• **Work task**
Every line of the records below from the line with "counter, _LO then _HI -/" up to and including the line with "def rowsSsv : List" must be reproduced exactly, and no line outside that range.

--- Source data ---

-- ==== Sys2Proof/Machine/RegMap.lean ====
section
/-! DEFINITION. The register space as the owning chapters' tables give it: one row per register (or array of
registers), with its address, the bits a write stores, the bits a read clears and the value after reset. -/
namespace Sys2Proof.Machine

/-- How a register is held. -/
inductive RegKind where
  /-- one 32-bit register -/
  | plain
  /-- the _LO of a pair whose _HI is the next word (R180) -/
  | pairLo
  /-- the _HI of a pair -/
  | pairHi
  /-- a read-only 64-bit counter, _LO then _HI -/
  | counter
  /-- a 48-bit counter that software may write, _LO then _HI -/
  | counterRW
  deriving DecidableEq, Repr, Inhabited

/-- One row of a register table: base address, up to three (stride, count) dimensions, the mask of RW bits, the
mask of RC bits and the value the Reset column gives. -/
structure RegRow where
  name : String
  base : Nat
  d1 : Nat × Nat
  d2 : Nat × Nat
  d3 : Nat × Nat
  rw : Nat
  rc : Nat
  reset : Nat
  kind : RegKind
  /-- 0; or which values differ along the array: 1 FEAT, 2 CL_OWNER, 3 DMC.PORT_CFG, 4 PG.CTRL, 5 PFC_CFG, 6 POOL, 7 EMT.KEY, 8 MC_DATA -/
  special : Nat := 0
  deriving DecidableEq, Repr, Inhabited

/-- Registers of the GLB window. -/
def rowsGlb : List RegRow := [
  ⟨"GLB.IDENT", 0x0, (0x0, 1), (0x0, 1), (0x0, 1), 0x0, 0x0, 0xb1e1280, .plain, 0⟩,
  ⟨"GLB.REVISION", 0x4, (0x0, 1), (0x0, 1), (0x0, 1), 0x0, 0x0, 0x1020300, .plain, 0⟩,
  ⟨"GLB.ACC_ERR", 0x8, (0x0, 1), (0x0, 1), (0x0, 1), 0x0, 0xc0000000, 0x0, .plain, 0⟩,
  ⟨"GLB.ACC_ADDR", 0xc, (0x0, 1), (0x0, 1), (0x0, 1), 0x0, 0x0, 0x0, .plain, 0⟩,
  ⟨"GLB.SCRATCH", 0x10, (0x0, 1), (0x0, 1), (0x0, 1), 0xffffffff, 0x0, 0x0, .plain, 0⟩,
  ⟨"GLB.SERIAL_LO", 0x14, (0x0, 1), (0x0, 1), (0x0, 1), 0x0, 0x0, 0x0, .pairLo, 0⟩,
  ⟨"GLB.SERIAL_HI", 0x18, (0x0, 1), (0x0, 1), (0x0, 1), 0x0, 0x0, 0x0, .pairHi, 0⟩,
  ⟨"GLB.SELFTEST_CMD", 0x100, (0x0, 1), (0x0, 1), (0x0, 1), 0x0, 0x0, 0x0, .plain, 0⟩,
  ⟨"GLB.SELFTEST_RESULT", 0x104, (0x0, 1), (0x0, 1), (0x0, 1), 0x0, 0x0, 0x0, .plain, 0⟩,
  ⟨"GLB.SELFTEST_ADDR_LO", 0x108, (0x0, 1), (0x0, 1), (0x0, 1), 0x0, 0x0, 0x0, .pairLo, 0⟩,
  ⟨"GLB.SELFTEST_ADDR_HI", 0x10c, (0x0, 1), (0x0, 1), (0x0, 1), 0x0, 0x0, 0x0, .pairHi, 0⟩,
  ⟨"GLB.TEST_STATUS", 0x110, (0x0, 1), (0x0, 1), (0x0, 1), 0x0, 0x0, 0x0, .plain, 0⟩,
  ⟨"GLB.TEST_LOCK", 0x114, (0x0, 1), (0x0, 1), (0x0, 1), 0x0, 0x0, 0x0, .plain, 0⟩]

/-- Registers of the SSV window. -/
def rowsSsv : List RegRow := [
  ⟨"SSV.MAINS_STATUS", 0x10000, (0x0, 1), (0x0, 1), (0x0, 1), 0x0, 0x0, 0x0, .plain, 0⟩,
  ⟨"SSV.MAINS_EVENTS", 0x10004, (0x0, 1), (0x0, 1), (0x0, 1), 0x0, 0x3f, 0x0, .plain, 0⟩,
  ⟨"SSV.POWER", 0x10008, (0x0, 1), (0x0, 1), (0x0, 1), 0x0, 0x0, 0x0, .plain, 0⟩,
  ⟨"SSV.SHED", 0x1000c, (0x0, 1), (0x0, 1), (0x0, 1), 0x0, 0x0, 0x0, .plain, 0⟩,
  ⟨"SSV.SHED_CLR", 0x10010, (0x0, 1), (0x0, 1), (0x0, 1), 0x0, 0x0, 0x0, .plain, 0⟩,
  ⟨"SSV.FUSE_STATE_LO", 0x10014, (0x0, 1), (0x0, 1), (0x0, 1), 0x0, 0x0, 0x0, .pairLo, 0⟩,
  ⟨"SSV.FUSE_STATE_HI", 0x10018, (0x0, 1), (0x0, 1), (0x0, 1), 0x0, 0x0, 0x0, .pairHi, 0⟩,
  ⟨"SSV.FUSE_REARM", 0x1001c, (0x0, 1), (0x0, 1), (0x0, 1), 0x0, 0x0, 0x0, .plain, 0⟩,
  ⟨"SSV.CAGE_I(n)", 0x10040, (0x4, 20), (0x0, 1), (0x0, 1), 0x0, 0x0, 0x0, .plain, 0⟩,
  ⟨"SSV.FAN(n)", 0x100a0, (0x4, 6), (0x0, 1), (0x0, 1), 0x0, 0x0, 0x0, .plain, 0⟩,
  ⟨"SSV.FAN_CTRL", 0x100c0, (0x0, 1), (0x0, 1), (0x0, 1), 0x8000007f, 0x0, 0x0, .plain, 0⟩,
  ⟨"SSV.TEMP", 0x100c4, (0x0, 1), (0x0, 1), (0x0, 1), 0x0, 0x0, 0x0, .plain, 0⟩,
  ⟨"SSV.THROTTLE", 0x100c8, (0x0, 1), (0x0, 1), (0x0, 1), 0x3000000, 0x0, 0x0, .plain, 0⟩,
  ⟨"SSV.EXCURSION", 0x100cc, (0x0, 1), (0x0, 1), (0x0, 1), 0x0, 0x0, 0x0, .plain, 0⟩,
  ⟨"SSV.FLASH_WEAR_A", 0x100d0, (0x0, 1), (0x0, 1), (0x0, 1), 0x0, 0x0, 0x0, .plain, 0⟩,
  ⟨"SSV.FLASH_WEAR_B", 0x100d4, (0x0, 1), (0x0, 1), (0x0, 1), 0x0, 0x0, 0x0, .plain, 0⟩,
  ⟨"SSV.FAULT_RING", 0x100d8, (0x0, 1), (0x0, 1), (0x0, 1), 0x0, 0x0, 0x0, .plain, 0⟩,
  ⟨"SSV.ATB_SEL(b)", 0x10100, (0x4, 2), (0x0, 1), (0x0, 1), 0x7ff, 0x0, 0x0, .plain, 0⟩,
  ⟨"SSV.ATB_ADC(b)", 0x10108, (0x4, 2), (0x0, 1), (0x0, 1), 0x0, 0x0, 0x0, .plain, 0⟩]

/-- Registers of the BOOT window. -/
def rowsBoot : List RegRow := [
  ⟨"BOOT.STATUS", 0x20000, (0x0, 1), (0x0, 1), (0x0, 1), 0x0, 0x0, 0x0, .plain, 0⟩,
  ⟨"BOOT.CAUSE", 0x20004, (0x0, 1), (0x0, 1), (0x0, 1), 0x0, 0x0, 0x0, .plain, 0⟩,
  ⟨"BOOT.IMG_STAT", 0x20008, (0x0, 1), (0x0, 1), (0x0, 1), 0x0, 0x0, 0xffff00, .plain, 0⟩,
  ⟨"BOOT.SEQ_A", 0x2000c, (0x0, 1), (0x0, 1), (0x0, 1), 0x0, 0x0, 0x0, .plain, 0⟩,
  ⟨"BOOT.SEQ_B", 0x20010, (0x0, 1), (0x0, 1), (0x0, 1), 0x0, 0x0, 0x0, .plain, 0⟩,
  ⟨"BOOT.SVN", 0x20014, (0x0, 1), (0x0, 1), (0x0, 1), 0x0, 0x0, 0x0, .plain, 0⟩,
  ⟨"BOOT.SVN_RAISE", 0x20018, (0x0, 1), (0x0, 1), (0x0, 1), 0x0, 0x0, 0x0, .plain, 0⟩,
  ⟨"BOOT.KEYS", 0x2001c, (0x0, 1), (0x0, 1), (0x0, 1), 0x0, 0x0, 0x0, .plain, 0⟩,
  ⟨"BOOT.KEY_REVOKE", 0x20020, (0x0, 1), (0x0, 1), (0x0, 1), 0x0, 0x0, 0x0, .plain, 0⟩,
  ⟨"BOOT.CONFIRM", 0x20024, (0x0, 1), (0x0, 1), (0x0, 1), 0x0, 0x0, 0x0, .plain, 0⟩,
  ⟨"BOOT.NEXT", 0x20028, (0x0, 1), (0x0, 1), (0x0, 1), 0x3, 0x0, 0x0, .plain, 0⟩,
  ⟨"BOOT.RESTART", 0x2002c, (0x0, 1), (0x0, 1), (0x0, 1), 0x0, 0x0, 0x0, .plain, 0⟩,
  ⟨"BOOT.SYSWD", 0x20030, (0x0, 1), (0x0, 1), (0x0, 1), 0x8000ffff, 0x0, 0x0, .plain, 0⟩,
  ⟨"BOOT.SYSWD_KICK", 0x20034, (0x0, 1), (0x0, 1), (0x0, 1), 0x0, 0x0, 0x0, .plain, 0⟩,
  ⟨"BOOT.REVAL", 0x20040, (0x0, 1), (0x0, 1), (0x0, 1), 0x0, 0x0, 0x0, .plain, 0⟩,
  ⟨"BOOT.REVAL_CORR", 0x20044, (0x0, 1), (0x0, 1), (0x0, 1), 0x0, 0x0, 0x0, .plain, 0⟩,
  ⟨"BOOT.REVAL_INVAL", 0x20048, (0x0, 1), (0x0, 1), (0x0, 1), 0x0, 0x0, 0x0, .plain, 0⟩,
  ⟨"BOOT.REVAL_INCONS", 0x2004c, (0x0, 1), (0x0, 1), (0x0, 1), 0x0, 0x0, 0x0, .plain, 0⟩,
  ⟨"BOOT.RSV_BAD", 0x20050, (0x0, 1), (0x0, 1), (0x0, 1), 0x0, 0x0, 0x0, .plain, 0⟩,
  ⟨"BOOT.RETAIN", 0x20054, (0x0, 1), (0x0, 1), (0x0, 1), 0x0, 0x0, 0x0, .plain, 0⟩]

---
--- Source data ---

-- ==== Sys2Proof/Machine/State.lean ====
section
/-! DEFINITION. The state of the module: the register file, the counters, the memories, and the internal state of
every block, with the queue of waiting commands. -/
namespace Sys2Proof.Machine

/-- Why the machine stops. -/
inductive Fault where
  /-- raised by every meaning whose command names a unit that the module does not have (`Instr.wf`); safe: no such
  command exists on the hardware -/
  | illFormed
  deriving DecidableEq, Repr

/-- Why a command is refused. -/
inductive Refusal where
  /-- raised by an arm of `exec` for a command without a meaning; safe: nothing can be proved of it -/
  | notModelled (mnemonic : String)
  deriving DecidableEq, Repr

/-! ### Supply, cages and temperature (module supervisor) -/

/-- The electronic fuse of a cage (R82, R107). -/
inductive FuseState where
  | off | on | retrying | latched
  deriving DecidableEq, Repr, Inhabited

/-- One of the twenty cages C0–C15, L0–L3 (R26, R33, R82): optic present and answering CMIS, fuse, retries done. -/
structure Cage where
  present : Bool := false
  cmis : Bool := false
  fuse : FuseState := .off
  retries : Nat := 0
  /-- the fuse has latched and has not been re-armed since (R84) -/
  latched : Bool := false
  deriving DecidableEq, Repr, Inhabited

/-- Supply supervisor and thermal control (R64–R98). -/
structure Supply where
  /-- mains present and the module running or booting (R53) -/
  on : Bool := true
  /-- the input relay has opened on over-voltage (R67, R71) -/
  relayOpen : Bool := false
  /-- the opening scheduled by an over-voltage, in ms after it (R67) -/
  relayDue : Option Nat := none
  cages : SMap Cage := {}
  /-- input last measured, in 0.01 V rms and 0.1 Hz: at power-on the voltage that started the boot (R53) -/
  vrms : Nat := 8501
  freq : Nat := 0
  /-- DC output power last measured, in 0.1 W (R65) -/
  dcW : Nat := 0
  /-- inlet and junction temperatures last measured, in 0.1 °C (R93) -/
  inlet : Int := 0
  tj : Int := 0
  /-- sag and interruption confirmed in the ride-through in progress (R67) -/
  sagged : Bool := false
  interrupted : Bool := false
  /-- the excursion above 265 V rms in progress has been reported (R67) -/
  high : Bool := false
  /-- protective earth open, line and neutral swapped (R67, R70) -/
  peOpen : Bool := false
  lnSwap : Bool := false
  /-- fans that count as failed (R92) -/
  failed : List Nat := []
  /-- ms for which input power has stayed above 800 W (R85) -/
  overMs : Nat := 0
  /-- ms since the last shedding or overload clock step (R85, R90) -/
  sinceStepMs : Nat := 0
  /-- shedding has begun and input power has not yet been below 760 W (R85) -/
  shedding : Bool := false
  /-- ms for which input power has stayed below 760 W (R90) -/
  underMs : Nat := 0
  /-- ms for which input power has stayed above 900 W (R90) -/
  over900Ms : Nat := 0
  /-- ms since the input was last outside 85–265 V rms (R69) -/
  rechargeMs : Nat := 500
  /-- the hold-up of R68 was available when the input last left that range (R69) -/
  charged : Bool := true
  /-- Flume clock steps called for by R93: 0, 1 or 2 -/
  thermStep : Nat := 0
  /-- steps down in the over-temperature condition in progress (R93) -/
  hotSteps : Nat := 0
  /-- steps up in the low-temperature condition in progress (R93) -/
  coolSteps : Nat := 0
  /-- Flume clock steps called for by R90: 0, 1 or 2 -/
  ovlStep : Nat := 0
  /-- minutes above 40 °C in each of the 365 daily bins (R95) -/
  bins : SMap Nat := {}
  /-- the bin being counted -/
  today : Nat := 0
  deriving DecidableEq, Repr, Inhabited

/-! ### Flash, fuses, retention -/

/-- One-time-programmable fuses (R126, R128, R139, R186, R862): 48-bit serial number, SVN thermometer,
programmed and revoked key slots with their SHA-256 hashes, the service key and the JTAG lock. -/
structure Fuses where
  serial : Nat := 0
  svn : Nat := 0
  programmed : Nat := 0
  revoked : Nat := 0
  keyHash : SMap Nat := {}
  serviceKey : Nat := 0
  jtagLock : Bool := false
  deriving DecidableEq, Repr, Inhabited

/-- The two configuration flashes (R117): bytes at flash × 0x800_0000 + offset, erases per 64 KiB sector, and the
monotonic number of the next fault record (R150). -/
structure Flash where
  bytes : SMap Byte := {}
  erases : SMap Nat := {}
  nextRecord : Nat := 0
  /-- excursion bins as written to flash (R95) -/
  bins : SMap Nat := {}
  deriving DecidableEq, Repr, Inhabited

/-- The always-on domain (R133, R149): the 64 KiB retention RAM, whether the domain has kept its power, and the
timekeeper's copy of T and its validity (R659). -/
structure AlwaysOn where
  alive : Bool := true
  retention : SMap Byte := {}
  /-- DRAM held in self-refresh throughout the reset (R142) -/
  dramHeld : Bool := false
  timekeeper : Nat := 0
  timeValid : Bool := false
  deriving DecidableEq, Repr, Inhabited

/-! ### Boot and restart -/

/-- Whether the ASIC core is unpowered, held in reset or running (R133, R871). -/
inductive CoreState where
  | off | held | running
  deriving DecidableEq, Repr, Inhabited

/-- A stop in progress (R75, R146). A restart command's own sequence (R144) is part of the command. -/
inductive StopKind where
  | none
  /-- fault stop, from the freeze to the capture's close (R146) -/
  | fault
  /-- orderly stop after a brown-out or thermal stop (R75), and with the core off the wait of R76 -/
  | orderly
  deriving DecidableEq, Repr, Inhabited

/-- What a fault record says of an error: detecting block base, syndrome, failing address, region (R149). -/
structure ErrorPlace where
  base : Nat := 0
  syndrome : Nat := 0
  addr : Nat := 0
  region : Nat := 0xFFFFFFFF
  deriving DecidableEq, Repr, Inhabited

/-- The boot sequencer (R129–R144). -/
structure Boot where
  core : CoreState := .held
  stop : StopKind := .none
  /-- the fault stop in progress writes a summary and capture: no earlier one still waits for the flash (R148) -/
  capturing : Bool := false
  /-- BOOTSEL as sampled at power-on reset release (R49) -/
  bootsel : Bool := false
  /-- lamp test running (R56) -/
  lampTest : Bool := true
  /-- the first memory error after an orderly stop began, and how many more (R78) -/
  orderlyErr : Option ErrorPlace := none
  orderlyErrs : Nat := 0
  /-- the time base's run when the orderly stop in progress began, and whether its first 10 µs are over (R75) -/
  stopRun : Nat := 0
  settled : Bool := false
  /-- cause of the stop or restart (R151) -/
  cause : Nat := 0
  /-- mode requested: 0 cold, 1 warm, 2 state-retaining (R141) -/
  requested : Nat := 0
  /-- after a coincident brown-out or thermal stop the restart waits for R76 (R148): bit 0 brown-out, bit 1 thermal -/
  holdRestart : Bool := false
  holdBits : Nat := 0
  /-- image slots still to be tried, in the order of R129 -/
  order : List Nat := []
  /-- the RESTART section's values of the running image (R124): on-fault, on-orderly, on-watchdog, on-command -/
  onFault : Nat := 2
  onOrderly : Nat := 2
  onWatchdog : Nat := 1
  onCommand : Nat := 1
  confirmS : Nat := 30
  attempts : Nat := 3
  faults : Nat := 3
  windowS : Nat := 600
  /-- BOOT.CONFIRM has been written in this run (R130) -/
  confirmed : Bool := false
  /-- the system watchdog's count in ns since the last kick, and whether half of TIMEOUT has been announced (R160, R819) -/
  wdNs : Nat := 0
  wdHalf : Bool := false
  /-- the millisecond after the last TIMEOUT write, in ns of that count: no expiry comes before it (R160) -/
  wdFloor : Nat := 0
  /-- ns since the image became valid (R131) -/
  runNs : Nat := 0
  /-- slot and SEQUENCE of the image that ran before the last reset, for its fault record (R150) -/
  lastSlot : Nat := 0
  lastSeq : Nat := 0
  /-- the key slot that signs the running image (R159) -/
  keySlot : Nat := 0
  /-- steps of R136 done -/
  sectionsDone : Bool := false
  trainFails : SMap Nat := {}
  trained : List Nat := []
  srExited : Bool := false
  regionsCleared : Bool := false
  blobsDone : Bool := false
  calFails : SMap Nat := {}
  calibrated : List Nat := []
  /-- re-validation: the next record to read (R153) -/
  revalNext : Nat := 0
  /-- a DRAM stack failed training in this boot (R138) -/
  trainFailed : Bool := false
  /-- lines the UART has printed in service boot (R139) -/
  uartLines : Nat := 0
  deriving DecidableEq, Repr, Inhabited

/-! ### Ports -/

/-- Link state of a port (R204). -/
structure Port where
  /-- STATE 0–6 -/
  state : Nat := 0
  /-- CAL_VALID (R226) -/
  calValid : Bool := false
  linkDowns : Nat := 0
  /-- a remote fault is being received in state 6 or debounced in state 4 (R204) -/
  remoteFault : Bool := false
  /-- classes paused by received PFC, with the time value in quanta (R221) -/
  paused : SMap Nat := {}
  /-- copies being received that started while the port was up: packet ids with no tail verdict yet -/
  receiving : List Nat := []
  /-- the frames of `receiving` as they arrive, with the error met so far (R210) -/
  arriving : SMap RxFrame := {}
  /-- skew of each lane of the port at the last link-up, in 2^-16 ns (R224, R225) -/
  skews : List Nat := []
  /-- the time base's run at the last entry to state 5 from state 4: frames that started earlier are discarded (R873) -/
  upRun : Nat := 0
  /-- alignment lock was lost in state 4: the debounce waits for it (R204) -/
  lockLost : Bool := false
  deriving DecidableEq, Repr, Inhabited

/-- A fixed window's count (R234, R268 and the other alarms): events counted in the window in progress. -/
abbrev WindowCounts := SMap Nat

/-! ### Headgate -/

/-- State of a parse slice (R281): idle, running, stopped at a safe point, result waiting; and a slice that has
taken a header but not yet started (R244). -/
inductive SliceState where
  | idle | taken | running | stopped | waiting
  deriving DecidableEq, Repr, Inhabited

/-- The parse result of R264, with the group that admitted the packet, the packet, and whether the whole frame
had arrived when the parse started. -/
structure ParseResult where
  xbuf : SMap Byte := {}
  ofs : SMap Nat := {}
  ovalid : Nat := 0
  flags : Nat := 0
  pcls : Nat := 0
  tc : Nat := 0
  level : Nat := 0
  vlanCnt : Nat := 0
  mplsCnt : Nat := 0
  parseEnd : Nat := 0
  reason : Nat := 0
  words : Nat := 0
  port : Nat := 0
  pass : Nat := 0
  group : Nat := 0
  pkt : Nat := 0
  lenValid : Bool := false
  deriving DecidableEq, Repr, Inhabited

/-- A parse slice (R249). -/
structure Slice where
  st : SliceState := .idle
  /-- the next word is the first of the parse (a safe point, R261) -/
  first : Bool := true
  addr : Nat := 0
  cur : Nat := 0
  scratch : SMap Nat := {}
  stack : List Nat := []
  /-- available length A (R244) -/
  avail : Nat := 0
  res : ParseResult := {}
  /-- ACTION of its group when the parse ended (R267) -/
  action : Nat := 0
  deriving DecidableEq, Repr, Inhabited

---
--- Source data ---

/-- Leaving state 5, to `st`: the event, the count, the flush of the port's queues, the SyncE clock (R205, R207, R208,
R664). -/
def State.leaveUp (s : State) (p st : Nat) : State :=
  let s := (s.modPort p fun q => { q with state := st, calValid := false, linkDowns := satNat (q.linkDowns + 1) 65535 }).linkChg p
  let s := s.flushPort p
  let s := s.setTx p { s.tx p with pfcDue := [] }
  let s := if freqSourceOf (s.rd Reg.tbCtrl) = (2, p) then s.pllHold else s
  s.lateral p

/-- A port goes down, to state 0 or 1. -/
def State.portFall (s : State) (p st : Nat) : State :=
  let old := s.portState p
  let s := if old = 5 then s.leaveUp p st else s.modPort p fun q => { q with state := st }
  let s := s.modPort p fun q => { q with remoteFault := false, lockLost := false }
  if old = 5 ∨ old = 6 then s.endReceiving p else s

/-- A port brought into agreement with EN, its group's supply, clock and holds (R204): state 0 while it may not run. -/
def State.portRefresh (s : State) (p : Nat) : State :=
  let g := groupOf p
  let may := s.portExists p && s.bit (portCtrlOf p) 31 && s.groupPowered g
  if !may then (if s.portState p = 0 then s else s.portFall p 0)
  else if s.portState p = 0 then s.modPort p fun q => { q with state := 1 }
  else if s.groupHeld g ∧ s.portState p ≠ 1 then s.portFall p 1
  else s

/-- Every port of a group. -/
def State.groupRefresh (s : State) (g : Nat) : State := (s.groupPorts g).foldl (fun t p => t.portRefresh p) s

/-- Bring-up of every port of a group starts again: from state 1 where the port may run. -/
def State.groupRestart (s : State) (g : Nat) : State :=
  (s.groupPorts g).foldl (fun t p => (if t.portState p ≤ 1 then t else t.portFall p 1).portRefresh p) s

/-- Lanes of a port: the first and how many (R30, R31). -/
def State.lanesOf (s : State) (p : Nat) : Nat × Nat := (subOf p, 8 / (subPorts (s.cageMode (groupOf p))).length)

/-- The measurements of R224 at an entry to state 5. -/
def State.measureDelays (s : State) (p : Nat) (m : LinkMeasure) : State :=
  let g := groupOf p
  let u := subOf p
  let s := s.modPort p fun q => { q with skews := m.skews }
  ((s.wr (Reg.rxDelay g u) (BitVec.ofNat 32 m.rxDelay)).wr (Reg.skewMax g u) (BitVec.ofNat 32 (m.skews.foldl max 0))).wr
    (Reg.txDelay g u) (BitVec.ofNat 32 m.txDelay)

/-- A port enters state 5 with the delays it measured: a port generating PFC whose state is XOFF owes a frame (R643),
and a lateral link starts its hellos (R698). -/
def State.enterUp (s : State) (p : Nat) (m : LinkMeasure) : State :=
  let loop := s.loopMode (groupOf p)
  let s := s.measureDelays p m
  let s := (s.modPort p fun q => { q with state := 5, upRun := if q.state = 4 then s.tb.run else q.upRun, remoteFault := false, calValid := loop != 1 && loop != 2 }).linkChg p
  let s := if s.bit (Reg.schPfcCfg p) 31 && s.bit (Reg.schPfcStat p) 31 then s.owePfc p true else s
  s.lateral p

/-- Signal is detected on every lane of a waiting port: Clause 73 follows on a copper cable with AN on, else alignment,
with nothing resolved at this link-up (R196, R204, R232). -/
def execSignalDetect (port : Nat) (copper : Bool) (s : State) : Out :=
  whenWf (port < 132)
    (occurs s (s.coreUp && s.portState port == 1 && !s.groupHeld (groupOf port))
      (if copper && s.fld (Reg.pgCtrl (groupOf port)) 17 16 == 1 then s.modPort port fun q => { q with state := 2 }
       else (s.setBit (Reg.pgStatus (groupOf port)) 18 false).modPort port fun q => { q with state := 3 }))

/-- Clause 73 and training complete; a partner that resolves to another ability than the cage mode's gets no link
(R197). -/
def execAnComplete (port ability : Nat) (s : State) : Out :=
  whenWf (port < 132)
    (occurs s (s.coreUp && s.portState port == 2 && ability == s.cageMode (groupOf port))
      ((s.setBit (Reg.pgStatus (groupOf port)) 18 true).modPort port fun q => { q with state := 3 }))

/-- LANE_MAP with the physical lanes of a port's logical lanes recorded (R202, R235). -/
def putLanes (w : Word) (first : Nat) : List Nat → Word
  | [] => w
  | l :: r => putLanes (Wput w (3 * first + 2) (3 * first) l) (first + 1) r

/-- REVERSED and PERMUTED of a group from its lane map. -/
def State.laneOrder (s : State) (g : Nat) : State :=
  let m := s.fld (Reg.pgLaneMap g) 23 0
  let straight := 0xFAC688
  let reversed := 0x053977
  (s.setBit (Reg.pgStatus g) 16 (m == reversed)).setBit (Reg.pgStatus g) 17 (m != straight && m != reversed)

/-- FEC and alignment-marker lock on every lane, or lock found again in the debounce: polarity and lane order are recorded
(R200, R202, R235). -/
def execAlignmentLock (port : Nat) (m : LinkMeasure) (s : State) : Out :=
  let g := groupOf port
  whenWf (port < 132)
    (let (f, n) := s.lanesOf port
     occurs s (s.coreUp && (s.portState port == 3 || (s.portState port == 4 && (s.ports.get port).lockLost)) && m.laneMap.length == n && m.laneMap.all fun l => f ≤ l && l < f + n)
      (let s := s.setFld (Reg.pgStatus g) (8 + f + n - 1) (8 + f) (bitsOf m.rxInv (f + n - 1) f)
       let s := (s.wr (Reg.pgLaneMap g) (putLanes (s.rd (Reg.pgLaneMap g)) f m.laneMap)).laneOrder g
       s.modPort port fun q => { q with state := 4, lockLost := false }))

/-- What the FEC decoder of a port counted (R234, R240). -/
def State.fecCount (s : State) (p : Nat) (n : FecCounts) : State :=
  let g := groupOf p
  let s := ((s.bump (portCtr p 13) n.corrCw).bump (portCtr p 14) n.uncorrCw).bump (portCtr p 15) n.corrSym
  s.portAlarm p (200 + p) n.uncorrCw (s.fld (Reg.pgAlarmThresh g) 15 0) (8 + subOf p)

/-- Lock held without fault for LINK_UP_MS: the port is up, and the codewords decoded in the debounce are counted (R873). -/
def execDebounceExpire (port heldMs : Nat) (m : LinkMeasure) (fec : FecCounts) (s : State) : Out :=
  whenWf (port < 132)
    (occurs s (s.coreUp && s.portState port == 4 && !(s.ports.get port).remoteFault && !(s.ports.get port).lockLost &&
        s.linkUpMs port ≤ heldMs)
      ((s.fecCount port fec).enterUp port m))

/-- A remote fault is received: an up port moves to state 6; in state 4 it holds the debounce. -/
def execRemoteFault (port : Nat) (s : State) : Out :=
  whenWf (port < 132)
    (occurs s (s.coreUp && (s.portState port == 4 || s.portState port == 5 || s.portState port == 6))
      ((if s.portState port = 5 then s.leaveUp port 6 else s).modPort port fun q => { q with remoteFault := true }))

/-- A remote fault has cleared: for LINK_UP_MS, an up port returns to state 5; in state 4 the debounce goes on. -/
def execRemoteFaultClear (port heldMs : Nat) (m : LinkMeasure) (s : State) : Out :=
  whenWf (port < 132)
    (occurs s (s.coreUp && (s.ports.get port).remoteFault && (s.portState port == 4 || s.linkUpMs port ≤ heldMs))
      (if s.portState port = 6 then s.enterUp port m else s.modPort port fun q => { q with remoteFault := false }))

---

• **Written solution**
  /-- a read-only 64-bit counter, _LO then _HI -/
  | counter
  /-- a 48-bit counter that software may write, _LO then _HI -/
  | counterRW
  deriving DecidableEq, Repr, Inhabited

/-- One row of a register table: base address, up to three (stride, count) dimensions, the mask of RW bits, the
mask of RC bits and the value the Reset column gives. -/
structure RegRow where
  name : String
  base : Nat
  d1 : Nat × Nat
  d2 : Nat × Nat
  d3 : Nat × Nat
  rw : Nat
  rc : Nat
  reset : Nat
  kind : RegKind
  /-- 0; or which values differ along the array: 1 FEAT, 2 CL_OWNER, 3 DMC.PORT_CFG, 4 PG.CTRL, 5 PFC_CFG, 6 POOL, 7 EMT.KEY, 8 MC_DATA -/
  special : Nat := 0
  deriving DecidableEq, Repr, Inhabited

/-- Registers of the GLB window. -/
def rowsGlb : List RegRow := [
  ⟨"GLB.IDENT", 0x0, (0x0, 1), (0x0, 1), (0x0, 1), 0x0, 0x0, 0xb1e1280, .plain, 0⟩,
  ⟨"GLB.REVISION", 0x4, (0x0, 1), (0x0, 1), (0x0, 1), 0x0, 0x0, 0x1020300, .plain, 0⟩,
  ⟨"GLB.ACC_ERR", 0x8, (0x0, 1), (0x0, 1), (0x0, 1), 0x0, 0xc0000000, 0x0, .plain, 0⟩,
  ⟨"GLB.ACC_ADDR", 0xc, (0x0, 1), (0x0, 1), (0x0, 1), 0x0, 0x0, 0x0, .plain, 0⟩,
  ⟨"GLB.SCRATCH", 0x10, (0x0, 1), (0x0, 1), (0x0, 1), 0xffffffff, 0x0, 0x0, .plain, 0⟩,
  ⟨"GLB.SERIAL_LO", 0x14, (0x0, 1), (0x0, 1), (0x0, 1), 0x0, 0x0, 0x0, .pairLo, 0⟩,
  ⟨"GLB.SERIAL_HI", 0x18, (0x0, 1), (0x0, 1), (0x0, 1), 0x0, 0x0, 0x0, .pairHi, 0⟩,
  ⟨"GLB.SELFTEST_CMD", 0x100, (0x0, 1), (0x0, 1), (0x0, 1), 0x0, 0x0, 0x0, .plain, 0⟩,
  ⟨"GLB.SELFTEST_RESULT", 0x104, (0x0, 1), (0x0, 1), (0x0, 1), 0x0, 0x0, 0x0, .plain, 0⟩,
  ⟨"GLB.SELFTEST_ADDR_LO", 0x108, (0x0, 1), (0x0, 1), (0x0, 1), 0x0, 0x0, 0x0, .pairLo, 0⟩,
  ⟨"GLB.SELFTEST_ADDR_HI", 0x10c, (0x0, 1), (0x0, 1), (0x0, 1), 0x0, 0x0, 0x0, .pairHi, 0⟩,
  ⟨"GLB.TEST_STATUS", 0x110, (0x0, 1), (0x0, 1), (0x0, 1), 0x0, 0x0, 0x0, .plain, 0⟩,
  ⟨"GLB.TEST_LOCK", 0x114, (0x0, 1), (0x0, 1), (0x0, 1), 0x0, 0x0, 0x0, .plain, 0⟩]

/-- Registers of the SSV window. -/
def rowsSsv : List RegRow := [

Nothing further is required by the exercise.